There is no need to rebuild the external interface application at this point, as the additional origins configuration should be immediately in effect.

If you reload the external interface application, you might get some additional errors. In our example, it might be the following:

Additional Browser Console Errors and Warnings

Additional Browser Console Errors and Warnings

This error points that an additional resource that was also blocked, an image at a specific location (line 1). We can deduce this via the name of the Content Security Policy rule img-src, which references an image resource. In order to add it to the whitelist, try the following:

  1. Go to the System Configuration screen.
  2. Search for the setting WebApp::Server::AdditionalOrigins.
  3. Click on the setting in order to edit it.
  4. In case a value for img-src is already present, click on the plus button next to it. Otherwise, proceed below.
  5. Enter the domain part only of the blocked resource in the text field. For example: https://www.example.com. This allows the external image resource to be loaded.
  6. Click on the check mark in order to save the modified setting.
  7. Deploy the modified system configuration.

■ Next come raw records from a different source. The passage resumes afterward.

theorem refuseWaiters_deferred (g l : SegId) (s : State) :
    ((refuseWaiters g s).seg.get l).deferred = (s.seg.get l).deferred := by
  have all (w : List Port) (t : State) :
      (w.foldl (fun s p => refuseAddress p .segmentUnavailable none s) t).seg = t.seg := by
    induction w generalizing t with
    | nil => rfl
    | cons p w ih => exact (ih _).trans (refuseAddress_seg p _ _ t)
  unfold refuseWaiters
  rw [all]
  by_cases eq : l = g
  · subst eq
    simp
  · simp [eq]

theorem ebb_refuseWaiters (g : SegId) (s : State) (hs : Seats s) : Ebb s (refuseWaiters g s) := by
  refine (ebb_updSeg s g (fun c => { c with waiters := [] }) rfl rfl (List.nil_sublist _)).trans
    (ebb_refuseAll _ _ _ fun p hp l e => ?_)
  have hp' : p ∈ (s.seg.get g).seekers := List.mem_append_left _ hp
  by_cases eq : l = g
  · subst eq
    have hn := hs.2.2.1 l
    unfold Segment.seekers at hn
    simp [Segment.seekers] at e
    exact (List.nodup_append.mp hn).2.2 p hp p (List.mem_filterMap.mpr e) rfl
  · simp [eq] at e
    have h := (hs.2.1 p g hp').2.1
    have h' := (hs.2.1 p l e).2.1
    rw [h] at h'
    exact eq (Option.some.inj h').symm

/-! ## Segments -/

theorem ebb_finishCommand (p : Port) (t : Status) (l : List Byte) (s : State) : Ebb s (finishCommand p t l s) :=
  ebb_of_eq rfl rfl

theorem ebb_startLong (p : Port) (j : LongCommand) (s : State) : Ebb s (startLong p j s) := ebb_of_eq rfl rfl

theorem ebb_completeJob (g : SegId) (t : SegState) (r : QuarantineReason) (p : Port) (s : State) :
    Ebb s (completeJob g t r p s) := by
  unfold completeJob
  split
  all_goals first
    | exact .refl s
    | (split
       · first
           | exact ebb_finishCommand p _ _ s
           | (split
              · exact ebb_finishCommand p _ _ s
              · exact ebb_of_eq rfl rfl)
       · exact .refl s)

theorem ebb_completeJobs (g : SegId) (t : SegState) (r : QuarantineReason) (s : State) :
    Ebb s (completeJobs g t r s) := (ebb_completeJob g t r .up0 s).trans (ebb_completeJob g t r .up1 _)

theorem completeJobs_seg (g : SegId) (t : SegState) (r : QuarantineReason) (s : State) :
    (completeJobs g t r s).seg = s.seg := by
  have one (p : Port) (u : State) : (completeJob g t r p u).seg = u.seg := by
    unfold completeJob finishCommand
    repeat' split
    all_goals rfl
  exact (one .up1 _).trans (one .up0 s)

theorem ebb_startClose (g : SegId) (s : State) (h : Unowned g s) : Ebb s (startClose g s) :=
  ebb_updUnowned s g _ h (List.Sublist.refl _)

theorem ebb_closeStep (g : SegId) (t : CloseStep) (s : State) : Ebb s (closeStep g t s) :=
  ebb_updSeg s g _ rfl rfl (List.Sublist.refl _)

theorem ebb_enterDisabled (g : SegId) (s : State) (hs : Seats s) (h : Unowned g s) : Ebb s (enterDisabled g s) := by
  have e := ebb_refuseWaiters g s hs
  exact (e.trans (ebb_updUnowned _ g _ (e.unowned h (refuseWaiters_deferred g g s)) (List.Sublist.refl _))).trans
    (ebb_completeJobs g _ _ _)

theorem ebb_enterQuarantine (g : SegId) (r : QuarantineReason) (s : State) (hs : Seats s) (h : Unowned g s) :
    Ebb s (enterQuarantine g r s) := by
  have e (f : Segment → Segment) (hf : (f (s.seg.get g)).waiters = (s.seg.get g).waiters)
      (hd : (f (s.seg.get g)).deferred = (s.seg.get g).deferred) :
      Ebb s (latchSegmentEvent (countQuarantine g (refuseWaiters g (s.updSeg g f)))) ∧
        Unowned g (latchSegmentEvent (countQuarantine g (refuseWaiters g (s.updSeg g f)))) := by
    have e1 := ebb_updUnowned s g f h (by rw [hf]) (by rw [hd])
    have e2 := (e1.trans (ebb_refuseWaiters g _ (e1.seats hs))).trans (ebb_of_eq
      (t := latchSegmentEvent (countQuarantine g (refuseWaiters g (s.updSeg g f))))
      (by simp [latchSegmentEvent, evalAlerts, evalAlert, countQuarantine])
      (by simp [latchSegmentEvent, evalAlerts, evalAlert, countQuarantine]))
    refine ⟨e2, e2.unowned h ?_⟩
    have := refuseWaiters_deferred g g (s.updSeg g f)
    simp [latchSegmentEvent, evalAlerts, evalAlert, countQuarantine] at this ⊢
    exact this.trans hd
  unfold enterQuarantine
  dsimp only
  split
  · exact (e _ rfl rfl).1.trans (ebb_enterDisabled g _ ((e _ rfl rfl).1.seats hs) (e _ rfl rfl).2)
  · exact (e _ rfl rfl).1.trans (ebb_completeJobs g _ _ _)

theorem unowned_loseOwnership {s : State} {p : Port} {g : SegId} (hs : Seats s)
    (h : (s.session.get p).owned = some g) : Unowned g (loseOwnership p s) := by
  refine ⟨fun q e => ?_, hs.nothingDeferred h⟩
  by_cases eq : q = p
  · subst eq
    simp [loseOwnership] at e
  · simp [loseOwnership, eq] at e
    have h1 := (hs.1 p g h).2
    have h2 := (hs.1 q g e).2
    rw [h1] at h2
    exact eq (Option.some.inj h2).symm

theorem ebb_releaseSegment (p : Port) (s : State) (hs : Seats s) : Ebb s (releaseSegment p s) := by
  unfold releaseSegment
  split
  · exact .refl s
  · rename_i g h
    exact (ebb_loseOwnership p s (hs.ownerNotWaiting h)).trans
      (ebb_updUnowned _ g _ (unowned_loseOwnership hs h) (List.Sublist.refl _))

theorem ebb_giveUpSegment (p : Port) (s : State) (hs : Seats s) : Ebb s (giveUpSegment p s) := by
  unfold giveUpSegment
  split
  · exact .refl s
  · rename_i g h
    exact (ebb_loseOwnership p s (hs.ownerNotWaiting h)).trans
      (ebb_startClose g _ (unowned_loseOwnership hs h))

theorem releaseSegment_owned (p : Port) (s : State) : ((releaseSegment p s).session.get p).owned = none := by
  unfold releaseSegment
  split
  · assumption
  · simp [loseOwnership]

theorem releaseSegment_part (p : Port) (s : State) : (releaseSegment p s).part p = s.part p := by
  unfold releaseSegment
  split
  · rfl
  · simp [State.part, loseOwnership]

theorem ebb_answerPart (p : Port) (r : Reason) (s : State) (hs : Seats s) : Ebb s (answerPart p r s) := by
  have e := ebb_makeRecord p r .cut none s
  unfold answerPart
  split
  · exact ebb_refuseWaiting p r s hs
  · rename_i h
    exact ebb_refuseAddress p r none s (hs.notWaiting (by rw [h]; decide))
  · rename_i h
    have hn := hs.notWaiting (p := p) (by rw [h]; decide)
    dsimp only
    split
    · have e' := e.trans (ebb_releaseWith p .nack _)
      exact e'.trans (ebb_enterDiscard p _ (e'.notWaiting hn))
    · exact e.trans (ebb_enterDiscard p _ (e.notWaiting hn))
  · rename_i h
    have hn := hs.notWaiting (p := p) (by rw [h]; decide)
    dsimp only
    split
    · have e' := (e.trans (ebb_presentFiller p _)).trans (ebb_releaseHold p _)
      exact e'.trans (ebb_setSessionState _ p _ (e'.notWaiting hn))
    · exact e.trans (ebb_setSessionState _ p _ (e.notWaiting hn))
  all_goals exact .refl s

theorem answerPart_deferred (p : Port) (r : Reason) (g : SegId) (s : State) (h : (s.seg.get g).deferred = []) :
    ((answerPart p r s).seg.get g).deferred = (s.seg.get g).deferred := by
  have made (o : RecordOutcome) : (makeRecord p r o none s).seg = s.seg := by
    obtain ⟨f, a, e⟩ := makeRecord_eq p r o none s
    rw [e]
  unfold answerPart
  split
  · unfold refuseWaiting
    rw [refuseAddress_seg]
    unfold withdraw
    split
    · rename_i l _
      by_cases eq : g = l
      · subst eq
        simp [h]
      · simp [eq]
    · rfl
  · rw [refuseAddress_seg]
  · dsimp only
    split <;> simp [enterDiscard, releaseWith, releaseHold, driveNinth, made] <;> split <;> simp [made]
  · dsimp only
    split <;> simp [enterFill, presentFiller, presentByte, countByte, releaseHold, made] <;> split <;> simp [made]
  all_goals rfl

theorem ebb_abortSession (p : Port) (s : State) (hs : Seats s) : Ebb s (abortSession p s) := by
  have e := ebb_answerPart p .aborted s hs
  exact e.trans (ebb_giveUpSegment p _ (e.seats hs))

/-! ## Grants and requests -/

theorem ebb_driveAddress (p : Port) (g : SegId) (r : Bool) (s : State) (h : NotWaiting p s) :
    Ebb s (driveAddress p g r s) :=
  (ebb_setSessionState s p .connect h).trans (ebb_updSeg _ g _ rfl rfl (List.Sublist.refl _))

theorem grantSegment_seekers (p : Port) (g l : SegId) (s : State) (hu : Unowned g s) :
    ((grantSegment p g s).seg.get l).seekers =
      if l = g then (s.seg.get g).seekers.erase p else (s.seg.get l).seekers := by
  by_cases eq : l = g
  · subst eq
    simp [Segment.seekers, grantSegment, driveAddress, countGrant, hu.2]
  · simp [grantSegment, driveAddress, countGrant, eq]

theorem seats_grantSegment (p : Port) (g : SegId) (s : State) (hs : Seats s) (hu : Unowned g s)
    (hn : (s.session.get p).owned = none) (hw : ∀ l, l ≠ g → p ∉ (s.seg.get l).seekers) :
    Seats (grantSegment p g s) := by
  refine ⟨fun q l e => ?_, fun q l e => ?_, fun l => ?_, fun l e => ?_⟩
  · by_cases eq : q = p
    · subst eq
      simp [grantSegment, driveAddress, countGrant] at e
      subst e
      simp [grantSegment, driveAddress, countGrant]
    · simp [grantSegment, driveAddress, countGrant, eq] at e
      have hl : l ≠ g := fun h => hu.1 q (h ▸ e)
      simpa [grantSegment, driveAddress, countGrant, hl] using hs.1 q l e
  · rw [grantSegment_seekers p g l s hu] at e
    by_cases eq : l = g
    · subst eq
      rw [if_pos rfl, (hs.2.2.1 l).mem_erase_iff] at e
      simpa [grantSegment, driveAddress, countGrant, State.part, e.1] using hs.2.1 q l e.2
    · rw [if_neg eq] at e
      have hne : q ≠ p := fun h => hw l eq (h ▸ e)
      simpa [grantSegment, driveAddress, countGrant, State.part, hne] using hs.2.1 q l e
  · rw [grantSegment_seekers p g l s hu]
    split
    · exact (hs.2.2.1 g).erase p
    · exact hs.2.2.1 l
  · by_cases eq : l = g
    · subst eq
      simp [grantSegment, driveAddress, countGrant, hu.2] at e
    · simp [grantSegment, driveAddress, countGrant, eq] at e ⊢
      exact hs.2.2.2 l e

Try again to reload the external interface application and check if there are more errors. If not, your scripts are now probably working as expected.

Unfortunately, it is not possible to predict what kind of resources your scripts might be requiring. But, no worries, you can whitelist most of them, just make sure to follow the trail of hints shown in the browser console log. Find a corresponding header rule in the configuration and update it accordingly.

Note

Some resources might only be requested by others, hence several iterations might be needed until everything is configured properly.

Warning

Whitelisting external resources opens potential security risks in your OTRS application! Only allow those resources that you are sure are not malicious and come from reputable sources. Keep in mind that if something is secure today, does not mean it will be tomorrow. Stay safe!

Cookies and Local Storage

The applications need cookies and local storage for proper working. Both the cookie and the local storage are stored on the user’s computer. This storage does not include personal data, they are only needed for the operation of the application.

The only cookie stored when the user visits the external interface is AuthenticationCustomer. This cookie stores the session ID of the logged in customer user and has a lifetime of 16 hours.

Additionally, the following key-value pairs are stored in the web browser’s local storage:

Plugins/Store/LoggerOptions = {
    "logLevel": "info",
    "logRecord": false
}
Apps/External/Plugins/Store = {
   "accessToken":null,
   "isLanguageSet":false,
   "language":"en"
}
Apps/External/Plugins/Store/PrivacyNotice = {
    "isNoticeVisible": true
}
Plugins/Store/PerlProfiler = {
    "perlProfiler": {}
}
Plugins/Store/PublicChat = {
    "publicUuid": "<uuid-string>"
}

The UUID values in the local storage are auto-generated when the user visits the external interface for the first time. The local storage has no expiration date and stores data used for the application itself.